Constructive Dissatisfaction

AUTHOR Rob Fell

There are several recognised interpretations of the term “constructive dissatisfaction” (CD) ranging from existential and philosophical to the more practical and often esoteric applications. In this article we will explore the definition as it applies to industrial and commercial product design, and process engineering.

The bachelor degree syllabus in industrial design deals with the subject of constructive dissatisfaction as a pillar of engineering design philosophy. Although the practice more generally aligns with the development of white goods, motor vehicles, and assorted other consumer durables, its principles may be judiciously applied to just about any mechanism, assembly, or process.

The manifestation of the dissatisfaction element stems from limited development over time in the design or specification of a product. It is generally arrived at via a lack of continual iterative reviews or improvements to a legacy product where one would typically consider how new technologies, materials, practices, and/or well–established methodologies may be applied to the original or existing requirement in order to make improvements.

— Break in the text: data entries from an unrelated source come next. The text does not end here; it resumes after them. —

-- ==== Sys2Proof/Tests/Slice0.lean ====
section
/-! SUPPORT. The model's own tests: ill-formed instructions refused, words of the spec decoded, one small step of a few instructions, and for every statement states and operands that meet its hypotheses. -/

open Sys2Proof Sys2Proof.Machine
namespace Sys2Proof.Tests

/-- Thread 0 of the group a placed word runs in. -/
def demoThread : Thread := { Thread.start 0 [] 0 with cond := .running }

/-- That group, its first thread `t`. -/
def demoGroup (t : Thread) (more : List Thread := []) : Group := { placedGroup with threads := t :: more }

/-- The issue of a word at address 0 to its one pack. -/
def demoIssue : Issue := { core := 0, stream := 0, grp := 0, pc := 0, pack := 0, lanes := [(0, 0)], word := 0 }

/-- Context 0 with one page of memory at virtual address 0, in frame 7. -/
def placed : State := { State.reset with hbm := placedTables, ctxs := [(0, { placedCtx with bindBase := 0x8000 })] }

/-- The same with bytes in that page, from its first on. -/
def filled (bs : List Byte) : State := { placed with hbm := placedTables.write 0x70000 bs }

/-- A small machine that is issuing an instruction to a group of one thread, on core 0; the rest of it is `b`, the rest of the core `c`. -/
def demoIn (b : State) (c : CoreSt) (i : Instr) (g : Group) : State :=
  { b with issue := some demoIssue, groups := [(0, g)], kernels := [(0, { placedKernel with desc := { placedDesc with cor := true } })], cores := [(0, { c with streams := [{ Stream.free with dispatch := some (placedDispatch (some i)) }, Stream.free] })] }

/-- The same over `placed`. -/
def demo (i : Instr) (g : Group) : State := demoIn placed CoreSt.empty i g

/-- The checks that make `IssuesOne` true of it. -/
def fitsIn (i : Instr) (t : Thread) : Bool :=
  let d := placedDispatch (some i)
  wordFault i 32 1 true d.handler == none && (!crossLane i || d.rowblk) && (!d.handler || !handlerEnds i) && decide (t.cond = .running) && decide (t.held = []) && decide (t.raised = []) && decide (t.late = none) && t.takes i && t.canPop (srcQueues i) && (srcRegs i).all (fun r => decide (r ∉ t.released)) && decide (d.acted = [])

/-- The same outside regions. -/
def fits (i : Instr) (t : Thread) : Bool := fitsIn i t && decide (t.region = none)

theorem demo_dispatch (b : State) (c : CoreSt) (i : Instr) (g : Group) : (demoIn b c i g).issuing demoIssue = some (placedDispatch (some i)) := rfl

theorem handling_demo (b : State) (c : CoreSt) (i : Instr) (g : Group) : (demoIn b c i g).handling demoIssue = (placedDispatch (some i)).handler := by
  unfold State.handling; rw [demo_dispatch]; rfl

theorem legal_demo {more : List Thread} {b : State} {c : CoreSt} {i : Instr} {t : Thread} (h : wordFault i 32 1 true (placedDispatch (some i)).handler = none) :
    wordFault i (demoGroup t more).frame (demoGroup t more).accs ((demoIn b c i (demoGroup t more)).corOf (demoGroup t more)) ((demoIn b c i (demoGroup t more)).handling demoIssue) = none := by
  rw [handling_demo]; exact h

theorem issuesOne_demo {more : List Thread} {b : State} {c : CoreSt} {i : Instr} {t : Thread} (h : fits i t = true) (hl : b.laneLimit = none) : (demoIn b c i (demoGroup t more)).IssuesOne demoIssue (demoGroup t more) i (0, 0) t := by
  simp only [fits, fitsIn, Bool.and_eq_true, Bool.or_eq_true, beq_iff_eq, decide_eq_true_eq, List.all_eq_true, Bool.not_eq_true'] at h
  obtain ⟨⟨⟨⟨⟨⟨⟨⟨⟨⟨⟨hw, hc⟩, he⟩, h1⟩, h3⟩, h4⟩, h5⟩, h6⟩, h7⟩, h8⟩, h9⟩, h2⟩ := h
  have hr : t.Ready i := ⟨h1, h2, h3, h4, h5, fun _ => h7⟩
  have hi : (demoIn b c i (demoGroup t more)).Issues demoIssue (demoGroup t more) i := by
    refine ⟨rfl, rfl, legal_demo hw, ?_, ?_, ?_, hl, by decide, ?_⟩
    · intro k; rw [demo_dispatch]; rcases hc with hc | hc
      · rw [hc] at k; cases k
      · exact hc
    · intro k; rw [handling_demo] at k; rcases he with he | he
      · rw [he] at k; cases k
      · exact he
    · rw [demo_dispatch]; exact h9
    · intro l hl
      simp only [demoIssue, List.mem_singleton] at hl
      subst hl
      exact ⟨t, rfl, hr⟩
  exact { hi with one := rfl, thread := rfl, takes := h6, live := h8 }

/-- The same for a thread in a region. -/
theorem issuesIn_demo {more : List Thread} {b : State} {c : CoreSt} {i : Instr} {t : Thread} {r : Region} (h : fitsIn i t = true) (hr : t.region = some r) (hl : b.laneLimit = none) : (demoIn b c i (demoGroup t more)).IssuesIn demoIssue (demoGroup t more) i (0, 0) t r := by
  simp only [fitsIn, Bool.and_eq_true, Bool.or_eq_true, beq_iff_eq, decide_eq_true_eq, List.all_eq_true, Bool.not_eq_true'] at h
  obtain ⟨⟨⟨⟨⟨⟨⟨⟨⟨⟨hw, hc⟩, he⟩, h1⟩, h3⟩, h4⟩, h5⟩, h6⟩, h7⟩, h8⟩, h9⟩ := h
  refine ⟨rfl, rfl, legal_demo hw, ?_, ?_, ?_, hl, rfl, rfl, h1, hr, h3, h4, h5, h6, h8⟩
  · intro k; rw [demo_dispatch]; rcases hc with hc | hc
    · rw [hc] at k; cases k
    · exact hc
  · intro k; rw [handling_demo] at k; rcases he with he | he
    · rw [he] at k; cases k
    · exact he
  · rw [demo_dispatch]; exact h9

/-- Words by their fields, guard p7, no lookahead and no marks. -/
def w0 (d a b : Nat) (ty : Ty) (x : Nat) : F0 := { d := BitVec.ofNat 11 d, a := BitVec.ofNat 11 a, b := BitVec.ofNat 11 b, g := { p := 7, neg := false }, la := 0, ma := false, mb := false, ty := ty, x := BitVec.ofNat 5 x }

def w1 (d a imm x : Nat) : F1 := { d := BitVec.ofNat 11 d, a := BitVec.ofNat 11 a, imm := BitVec.ofNat 16 imm, g := { p := 7, neg := false }, la := 0, ma := false, x := BitVec.ofNat 5 x }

That’s a long-winded way of saying that a part or product was designed a certain way some time ago and the design or manufacturing technique has never been updated. The familiar claim of “we’ve always done it this way” will be known to some and may even be a source of frustration because there is often a sense that there must now be a better way, even for those products whose design or performance specification has been agreed and contractually locked with the end-customer.

Using the tenets of constructive dissatisfaction, Pacellico routinely apply a degree of scrutiny over our client’s products and manufacturing processes, and this forms a part of the added value that the team provides. This initiative often extends to a deeper level than our agreed Statement of Work and helps to ensure that our clients have the ability to extract the maximum benefit from the working relationship.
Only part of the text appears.